State how many lines in the following entries hold the word "congrArg". The reply is that number only.

(Dataset entries)
»»

-- ==== Sys2Proof/Laws/Decoding.lean ====
section
/-! SUPPORT. The decode walk (R105) and DSYM (R106, R107): a code at the front of the stream is decoded; a stream that
ends inside a code is truncated; a stream that leaves every code is bad. -/

namespace Sys2Proof.Machine

open Sys2Proof Config

theorem length_le_longestCode {table : List (Byte × Bits)} {e : Byte × Bits} (h : e ∈ table) :
    e.2.length ≤ longestCode table := by
  have key : ∀ (l : List (Byte × Bits)) (m : Nat), m ≤ l.foldl (fun m e => max m e.2.length) m ∧
      ∀ e ∈ l, e.2.length ≤ l.foldl (fun m e => max m e.2.length) m := fun l => by
    induction l with
    | nil => simp
    | cons x rest ih =>
      intro m
      have := ih (max m x.2.length)
      rw [List.foldl_cons]
      refine ⟨by omega, fun e he => ?_⟩
      rcases List.mem_cons.1 he with rfl | he
      · omega
      · exact this.2 e he
  exact (key table 0).2 e h

theorem any_prefix {table : List (Byte × Bits)} {d : Bits} :
    table.any (fun e => isPrefix d e.2) = true ↔ ∃ e ∈ table, d <+: e.2 := by
  rw [List.any_eq_true]
  simp only [isPrefix, List.isPrefixOf_iff_prefix]

/-- The loop of decode_symbol with a code ahead (R105): its byte. -/
theorem decodeLoop_code {table : List (Byte × Bits)} (ht : PrefixFree table) {b : Byte} {c : Bits} (hm : (b, c) ∈ table)
    (k : Word) (q : Bits) {rest : Bits} {n : Nat} {s : State} (hu : s.UnpackerOk) (hc : c = s.dacc ++ q)
    (h : s.inputBits = q ++ rest) (hn : q.length < n) :
    ∃ t, decodeLoop table k n s = .ok (b, t) ∧ SameButUnpacker { s with dacc := t.dacc } t ∧ t.UnpackerOk ∧
      t.inputBits = rest := by
  induction q generalizing s n with
  | nil =>
    cases n with
    | zero => omega
    | succ n =>
      rw [List.append_nil] at hc
      have hf : (table.find? fun e => e.2 == s.dacc) = some (b, c) := by
        cases hf : table.find? fun e => e.2 == s.dacc with
        | none =>
          have := List.find?_eq_none.1 hf _ hm
          simp [hc] at this
        | some e =>
          have h1 := List.mem_of_find?_eq_some hf
          have h2 := List.find?_some hf
          have h3 : e.2 = s.dacc := by simpa using h2
          rw [ht.eq_of_prefix h1 hm (by rw [h3, hc])]
      refine ⟨s, ?_, rfl, hu, h⟩
      unfold decodeLoop
      rw [hf]
  | cons v q ih =>
    cases n with
    | zero => omega
    | succ n =>
      have hf : (table.find? fun e => e.2 == s.dacc) = none := by
        rw [List.find?_eq_none]
        intro e he heq
        have h3 : e.2 = s.dacc := by simpa using heq
        have := ht.eq_of_prefix he hm (by rw [h3, hc]; exact List.prefix_append _ _)
        rw [this] at h3
        have := congrArg List.length (h3.symm.trans hc)
        simp at this
      have ha : table.any (fun e => isPrefix s.dacc e.2) = true :=
        any_prefix.2 ⟨_, hm, by rw [hc]; exact List.prefix_append _ _⟩
      obtain ⟨u, hr, hfu, huu, hin⟩ := readBit_ok hu (h.trans (List.cons_append ..))
      have hud : u.dacc = s.dacc := by rw [hfu.eq]
      obtain ⟨t, hdt, hft, hut, hint⟩ := ih (n := n) (s := { u with dacc := u.dacc ++ [v] }) huu
        (by show c = (u.dacc ++ [v]) ++ q; rw [hud, hc]; simp) hin (by simp at hn; omega)
      refine ⟨t, ?_, ?_, hut, hint⟩
      · unfold decodeLoop
        rw [hf]
        simp only [bind, Except.bind]
        rw [raiseIf_neg (by simp [ha]), hr]
        exact hdt
      · unfold SameButUnpacker at *
        rw [← hfu]
        have e1 : t = { u with dacc := t.dacc, iptr := t.iptr, ibit := t.ibit } := by
          have e2 := congrArg (fun x : State => { x with iptr := t.iptr, ibit := t.ibit }) hft
          exact e2
        rw [e1]

/-- The loop of decode_symbol when the stream ends inside a code (R105). -/
theorem decodeLoop_truncated {table : List (Byte × Bits)} (k : Word) {n : Nat} {s : State} (hu : s.UnpackerOk)
    (hno : ∀ e ∈ table, ¬ e.2 <+: s.dacc ++ s.inputBits) (hin : ∃ e ∈ table, s.dacc ++ s.inputBits <+: e.2)
    (hn : s.inputBits.length < n) : decodeLoop table k n s = raise .payTruncated k := by
  induction n generalizing s with
  | zero => omega
  | succ n ih =>
    have hf : (table.find? fun e => e.2 == s.dacc) = none := by
      rw [List.find?_eq_none]
      intro e he heq
      have h3 : e.2 = s.dacc := by simpa using heq
      exact hno e he (by rw [h3]; exact List.prefix_append _ _)
    have ha : table.any (fun e => isPrefix s.dacc e.2) = true := by
      obtain ⟨e, he, hp⟩ := hin
      exact any_prefix.2 ⟨e, he, (List.prefix_append _ _).trans hp⟩
    unfold decodeLoop
    rw [hf]
    simp only [bind, Except.bind]
    rw [raiseIf_neg (by simp [ha])]
    cases hi : s.inputBits with
    | nil => rw [readBit_exhausted hu hi]; rfl
    | cons v rest =>
      obtain ⟨u, hr, hfu, huu, hiu⟩ := readBit_ok hu hi
      have hud : u.dacc = s.dacc := by rw [hfu.eq]
      have hcat : (u.dacc ++ [v]) ++ u.inputBits = s.dacc ++ s.inputBits := by rw [hud, hiu, hi]; simp
      rw [hr]
      refine ih (s := { u with dacc := u.dacc ++ [v] }) huu (fun e he => ?_) ?_ ?_
      · exact fun hp => hno e he (by rw [← hcat]; exact hp)
      · obtain ⟨e, he, hp⟩ := hin
        exact ⟨e, he, by rw [← hcat] at hp; exact hp⟩
      · show u.inputBits.length < n
        rw [hiu]
        rw [hi, List.length_cons] at hn
        omega

/-- The loop of decode_symbol when the stream leaves every code (R105). -/
theorem decodeLoop_bad {table : List (Byte × Bits)} (k : Word) {n : Nat} {s : State} (hu : s.UnpackerOk)
    (hno : ∀ e ∈ table, ¬ e.2 <+: s.dacc ++ s.inputBits) (hout : ∀ e ∈ table, ¬ s.dacc ++ s.inputBits <+: e.2)
    (hn : longestCode table + 1 < n + s.dacc.length) (h1 : 1 ≤ n) : decodeLoop table k n s = raise .payBadCode k := by
  induction n generalizing s with
  | zero => omega
  | succ n ih =>
    have hf : (table.find? fun e => e.2 == s.dacc) = none := by
      rw [List.find?_eq_none]
      intro e he heq
      have h3 : e.2 = s.dacc := by simpa using heq
      exact hno e he (by rw [h3]; exact List.prefix_append _ _)
    unfold decodeLoop
    rw [hf]
    simp only [bind, Except.bind]
    cases ha : table.any (fun e => isPrefix s.dacc e.2) with
    | false => rw [raiseIf_pos rfl]; rfl
    | true =>
      obtain ⟨e, he, hp⟩ := any_prefix.1 ha
      rw [raiseIf_neg (by simp)]
      cases hi : s.inputBits with
      | nil =>
        exfalso
        rw [hi, List.append_nil] at hout
        exact hout e he hp
      | cons v rest =>
        obtain ⟨u, hr, hfu, huu, hiu⟩ := readBit_ok hu hi
        have hud : u.dacc = s.dacc := by rw [hfu.eq]
        have hcat : (u.dacc ++ [v]) ++ u.inputBits = s.dacc ++ s.inputBits := by rw [hud, hiu, hi]; simp
        have hlen := hp.length_le.trans (length_le_longestCode he)
        rw [hr]
        refine ih (s := { u with dacc := u.dacc ++ [v] }) huu (fun e he hp => ?_) (fun e he hp => ?_) ?_ ?_
        · exact hno e he (by rw [← hcat]; exact hp)
        · exact hout e he (by rw [← hcat]; exact hp)
        · show longestCode table + 1 < n + (u.dacc ++ [v]).length
          rw [hud, List.length_append, List.length_singleton]
          omega
        · omega

/-- decode_symbol (R105) with a code ahead. -/
theorem decodeSymbol_code {table : List (Byte × Bits)} (ht : PrefixFree table) {b : Byte} {c : Bits} (hm : (b, c) ∈ table)
    (k : Nat) {rest : Bits} {s : State} (hu : s.UnpackerOk) (h : s.inputBits = c ++ rest) :
    ∃ t, decodeSymbol table k s = .ok (b, t) ∧ SameButUnpacker { s with dacc := t.dacc } t ∧ t.UnpackerOk ∧
      t.inputBits = rest := by
  have hl : c.length ≤ longestCode table := length_le_longestCode hm
  exact decodeLoop_code ht hm _ c (s := { s with dacc := [] }) hu rfl h (by omega)

theorem decodeSymbol_truncated {table : List (Byte × Bits)} (k : Nat) {s : State} (hu : s.UnpackerOk)
    (hno : ∀ e ∈ table, ¬ e.2 <+: s.inputBits) (hin : ∃ e ∈ table, s.inputBits <+: e.2) :
    decodeSymbol table k s = raise .payTruncated (BitVec.ofNat 32 k) := by
  obtain ⟨e, he, hp⟩ := hin
  have hl := length_le_longestCode he
  have := hp.length_le
  refine decodeLoop_truncated _ (s := { s with dacc := [] }) hu hno ⟨e, he, hp⟩ ?_
  show s.inputBits.length < _
  omega

theorem decodeSymbol_bad {table : List (Byte × Bits)} (k : Nat) {s : State} (hu : s.UnpackerOk)
    (hno : ∀ e ∈ table, ¬ e.2 <+: s.inputBits) (hout : ∀ e ∈ table, ¬ s.inputBits <+: e.2) :
    decodeSymbol table k s = raise .payBadCode (BitVec.ofNat 32 k) :=
  decodeLoop_bad _ (s := { s with dacc := [] }) hu hno hout
    (by show longestCode table + 1 < longestCode table + 2 + 0; omega) (by omega)

/-! ### DSYM's loop (R106) -/

/-- `t` differs from `s` at most in the unpacker, the packer, DACC and OBUF. -/
def SameButStreams (s t : State) : Prop :=
  { t with iptr := s.iptr, ibit := s.ibit, dacc := s.dacc, optr := s.optr, acc := s.acc, accN := s.accN
           obuf := s.obuf } = s

theorem SameButStreams.eq {s t : State} (h : SameButStreams s t) :
    t = { s with iptr := t.iptr, ibit := t.ibit, dacc := t.dacc, optr := t.optr, acc := t.acc, accN := t.accN
                 obuf := t.obuf } := by
  unfold SameButStreams at h
  rw [← h]

theorem SameButStreams.trans {s t u : State} (h : SameButStreams s t) (k : SameButStreams t u) : SameButStreams s u := by
  unfold SameButStreams at *
  rw [← h, ← k]

theorem SameButPacker.inputBits {s t : State} (h : SameButPacker s t) : t.inputBits = s.inputBits := by
  rw [h.eq]; rfl

theorem SameButPacker.unpackerOk {s t : State} (h : SameButPacker s t) (hu : s.UnpackerOk) : t.UnpackerOk := by
  rw [h.eq]; exact hu

theorem Packed.of_eq {s s' t : State} {bs : Bits} (h : Packed s t bs) (ho : s'.optr = s.optr) (ha : s'.acc = s.acc)
    (hn : s'.accN = s.accN) (hb : s'.obuf = s.obuf) : Packed s' t bs := by
  unfold Packed State.bytesDone State.pendingBits State.obufByte at *
  rw [ho, ha, hn, hb]
  exact h

theorem Packed.of_eq_right {s t t' : State} {bs : Bits} (h : Packed s t bs) (ho : t'.optr = t.optr) (ha : t'.acc = t.acc)
    (hn : t'.accN = t.accN) (hb : t'.obuf = t.obuf) : Packed s t' bs := by
  unfold Packed State.obufBytes State.PackerOk State.pendingBits State.obufByte at *
  rw [ho, ha, hn, hb]
  exact h

theorem Room.of_eq {s s' : State} {bs : Bits} (h : s.Room bs) (hp : s'.params = s.params) (ho : s'.optr = s.optr)
    (hn : s'.accN = s.accN) : s'.Room bs := by
  unfold State.Room State.bytesDone at *
  rw [hp, ho, hn]
  exact h

/-- One symbol of DSYM's loop: the code is taken off the input and the byte appended to the output. -/
theorem decodeFrom_step {table : List (Byte × Bits)} (ht : PrefixFree table) {b : Byte} {c : Bits} (hm : (b, c) ∈ table)
    (k n : Nat) {rest : Bits} {s : State} (hu : s.UnpackerOk) (hp : s.PackerOk) (h : s.inputBits = c ++ rest)
    (hr : s.Room (bitsMsb b.toNat 8)) :
    ∃ t, decodeFrom table k (n + 1) s = decodeFrom table (k + 1) n t ∧ SameButStreams s t ∧ t.UnpackerOk ∧
      t.inputBits = rest ∧ Packed s t (bitsMsb b.toNat 8) := by
  obtain ⟨u, hd, hf, huu, hin⟩ := decodeSymbol_code ht hm k hu h
  have e := hf.eq
  have hpu : u.PackerOk := by rw [e]; exact hp
  have hru : u.Room (bitsMsb b.toNat 8) := Room.of_eq hr (by rw [e]) (by rw [e]) (by rw [e])
  obtain ⟨t, ht', hft, hpt⟩ := appendBits_ok hpu hru
  refine ⟨t, ?_, ?_, hft.unpackerOk huu, hft.inputBits.trans hin, ?_⟩
  · rw [decodeFrom, hd]
    show (appendBits (bitsMsb b.toNat 8) u >>= decodeFrom table (k + 1) n) = _
    rw [ht']
    rfl
  · unfold SameButStreams
    rw [hft.eq, e]
  · exact hpt.of_eq (by rw [e]) (by rw [e]) (by rw [e]) (by rw [e])

/-- DSYM's loop over a stream of codes (R106, R107): after the symbols `bs` the loop stands just past their codes, with
their bytes written. -/
theorem decodeFrom_append {table : List (Byte × Bits)} (ht : PrefixFree table) (code : Byte → Bits) {bs : List Byte}
    (hm : ∀ b ∈ bs, (b, code b) ∈ table) (k n : Nat) {rest : Bits} {s : State} (hu : s.UnpackerOk) (hp : s.PackerOk)
    (h : s.inputBits = payload code bs ++ rest) (hr : s.Room (unpackBytes bs)) :
    ∃ t, decodeFrom table k (bs.length + n) s = decodeFrom table (k + bs.length) n t ∧ SameButStreams s t ∧
      t.UnpackerOk ∧ t.inputBits = rest ∧ Packed s t (unpackBytes bs) := by
  induction bs generalizing s k with
  | nil =>
    refine ⟨s, ?_, rfl, hu, h, .refl hp⟩
    rw [List.length_nil, Nat.zero_add, Nat.add_zero]
  | cons b bs ih =>
    rw [payload_cons, List.append_assoc] at h
    rw [unpackBytes_cons] at hr ⊢
    have hr1 : s.Room (bitsMsb b.toNat 8) := by
      unfold State.Room State.bytesDone at *
      simp only [List.length_append] at hr
      omega
    obtain ⟨u, hd, hfu, huu, hin, hpu⟩ := decodeFrom_step ht (hm b List.mem_cons_self) k (bs.length + n) hu hp h hr1
    have hpar : u.params = s.params := by rw [hfu.eq]
    have hru : u.Room (unpackBytes bs) := by
      have h1 := hpu.bytesDone (unpackBytes bs)
      have h2 := hpu.1
      unfold State.Room at hr ⊢
      rw [hpar]
      unfold State.Room at hr1
      omega
    obtain ⟨t, hdt, hft, hut, hint, hpt⟩ := ih (fun x hx => hm x (List.mem_cons_of_mem _ hx)) (k + 1) huu hpu.2.2.1 hin hru
    refine ⟨t, ?_, hfu.trans hft, hut, hint, hpu.trans hpt⟩
    rw [List.length_cons, show bs.length + 1 + n = (bs.length + n) + 1 by omega, hd, hdt]
    rw [show k + 1 + bs.length = k + (bs.length + 1) by omega]

/-- DSYM (R106) with every symbol in the stream and room for the output. -/
theorem dsym_ok {s : State} (hv : s.tableValid = true) (ht : PrefixFree (validCodes s.ctab)) {bs : List Byte} {rest : Bits}
    (hb : ∀ b ∈ bs, (s.ctabAt b).valid = true) (hl : bs.length = s.origLen.toNat) (hu : s.UnpackerOk) (hp : s.PackerOk)
    (h : s.inputBits = payload s.codeOf bs ++ rest) (hr : s.Room (unpackBytes bs)) :
    ∃ t, bodyDsym s = .ok t ∧ SameButStreams s t ∧ t.dacc = [] ∧ t.UnpackerOk ∧ t.inputBits = rest ∧
      Packed s t (unpackBytes bs) := by
  have hm : ∀ b ∈ bs, (b, s.codeOf b) ∈ validCodes s.ctab := fun b hb' => by
    rw [mem_validCodes]
    have := hb b hb'
    show s.ctabAt b = ⟨true, (s.ctabAt b).code⟩
    rw [← this]
  obtain ⟨t, hd, hf, hut, hin, hpt⟩ := decodeFrom_append ht s.codeOf hm 0 0 hu hp h hr
  refine ⟨{ t with dacc := [] }, ?_, ?_, rfl, hut, hin, ?_⟩
  · unfold bodyDsym
    rw [raiseIf_neg (by simp [hv]), ← hl]
    rw [Nat.add_zero, decodeFrom] at hd
    show (decodeFrom (validCodes s.ctab) 0 bs.length s >>= fun t => Except.ok { t with dacc := [] }) = _
    rw [hd]
    rfl
  · unfold SameButStreams at *
    exact hf
  · exact hpt

end Sys2Proof.Machine
end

««

### Solution to the problem
2